───── EXERCISE INPUT

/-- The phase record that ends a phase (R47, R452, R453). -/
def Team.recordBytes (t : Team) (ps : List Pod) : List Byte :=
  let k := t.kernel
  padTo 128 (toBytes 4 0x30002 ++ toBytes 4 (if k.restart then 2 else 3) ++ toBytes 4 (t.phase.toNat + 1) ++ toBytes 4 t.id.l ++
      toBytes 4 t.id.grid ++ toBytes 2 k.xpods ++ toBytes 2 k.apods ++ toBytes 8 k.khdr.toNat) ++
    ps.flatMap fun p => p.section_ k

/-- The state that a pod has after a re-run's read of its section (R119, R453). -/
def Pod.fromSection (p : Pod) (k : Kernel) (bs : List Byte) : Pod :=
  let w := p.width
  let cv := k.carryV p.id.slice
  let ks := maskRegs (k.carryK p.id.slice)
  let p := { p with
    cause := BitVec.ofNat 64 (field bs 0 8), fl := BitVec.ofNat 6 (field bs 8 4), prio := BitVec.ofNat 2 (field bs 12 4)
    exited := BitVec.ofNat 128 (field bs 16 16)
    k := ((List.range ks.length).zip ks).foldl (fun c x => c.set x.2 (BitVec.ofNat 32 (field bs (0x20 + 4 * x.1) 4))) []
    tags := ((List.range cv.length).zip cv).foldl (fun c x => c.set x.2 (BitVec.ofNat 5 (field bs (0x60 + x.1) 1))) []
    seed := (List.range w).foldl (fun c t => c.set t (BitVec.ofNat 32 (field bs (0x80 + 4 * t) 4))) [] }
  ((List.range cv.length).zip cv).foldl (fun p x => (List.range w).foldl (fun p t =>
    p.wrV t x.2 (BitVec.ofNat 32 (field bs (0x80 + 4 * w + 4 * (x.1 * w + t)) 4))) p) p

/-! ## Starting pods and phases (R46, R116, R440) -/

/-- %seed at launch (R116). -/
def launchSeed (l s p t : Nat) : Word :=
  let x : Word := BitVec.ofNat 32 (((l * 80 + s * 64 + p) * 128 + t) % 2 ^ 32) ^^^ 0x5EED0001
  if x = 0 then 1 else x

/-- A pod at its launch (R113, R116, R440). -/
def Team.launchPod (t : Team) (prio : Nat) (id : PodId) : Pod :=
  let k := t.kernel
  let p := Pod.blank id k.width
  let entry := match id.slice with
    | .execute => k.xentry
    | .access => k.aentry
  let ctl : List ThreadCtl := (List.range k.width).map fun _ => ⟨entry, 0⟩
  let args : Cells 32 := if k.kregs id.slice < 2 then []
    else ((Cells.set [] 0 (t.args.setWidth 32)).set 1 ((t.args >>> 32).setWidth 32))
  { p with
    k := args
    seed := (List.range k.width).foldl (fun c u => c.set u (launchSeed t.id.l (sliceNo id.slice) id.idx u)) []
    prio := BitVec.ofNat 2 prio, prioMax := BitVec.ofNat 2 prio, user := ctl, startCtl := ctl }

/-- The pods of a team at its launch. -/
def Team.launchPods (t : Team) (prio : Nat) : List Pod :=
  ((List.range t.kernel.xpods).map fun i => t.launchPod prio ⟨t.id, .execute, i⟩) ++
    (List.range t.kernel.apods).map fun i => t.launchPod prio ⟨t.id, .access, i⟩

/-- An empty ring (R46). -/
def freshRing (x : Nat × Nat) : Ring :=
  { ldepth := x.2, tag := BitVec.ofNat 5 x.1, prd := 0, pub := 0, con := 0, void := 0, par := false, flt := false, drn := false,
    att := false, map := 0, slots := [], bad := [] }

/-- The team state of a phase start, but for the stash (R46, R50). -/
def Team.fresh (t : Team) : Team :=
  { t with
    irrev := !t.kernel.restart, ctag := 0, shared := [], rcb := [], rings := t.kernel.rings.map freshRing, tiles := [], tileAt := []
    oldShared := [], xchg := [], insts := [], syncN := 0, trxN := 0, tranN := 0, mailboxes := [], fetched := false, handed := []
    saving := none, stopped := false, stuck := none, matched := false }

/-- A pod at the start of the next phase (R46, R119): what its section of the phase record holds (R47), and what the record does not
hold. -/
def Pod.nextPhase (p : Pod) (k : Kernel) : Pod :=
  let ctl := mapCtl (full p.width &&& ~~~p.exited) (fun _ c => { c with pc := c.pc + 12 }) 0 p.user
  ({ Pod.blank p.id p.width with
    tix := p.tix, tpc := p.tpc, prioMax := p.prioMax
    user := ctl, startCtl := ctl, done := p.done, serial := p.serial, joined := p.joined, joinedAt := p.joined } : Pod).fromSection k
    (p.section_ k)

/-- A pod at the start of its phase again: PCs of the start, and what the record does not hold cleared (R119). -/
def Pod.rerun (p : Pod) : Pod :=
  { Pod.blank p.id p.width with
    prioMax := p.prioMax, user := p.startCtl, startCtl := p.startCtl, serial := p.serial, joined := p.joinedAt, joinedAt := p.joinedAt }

──────────

> WORK TO BE COMPLETED: Find "tix := p.tix, tpc" in the entries above, then repeat its line and all lines after it exactly, down to the last line.

> TASK SOLUTION:
    tix := p.tix, tpc := p.tpc, prioMax := p.prioMax
    user := ctl, startCtl := ctl, done := p.done, serial := p.serial, joined := p.joined, joinedAt := p.joined } : Pod).fromSection k
    (p.section_ k)

/-- A pod at the start of its phase again: PCs of the start, and what the record does not hold cleared (R119). -/
def Pod.rerun (p : Pod) : Pod :=
  { Pod.blank p.id p.width with
    prioMax := p.prioMax, user := p.startCtl, startCtl := p.startCtl, serial := p.serial, joined := p.joinedAt, joinedAt := p.joinedAt }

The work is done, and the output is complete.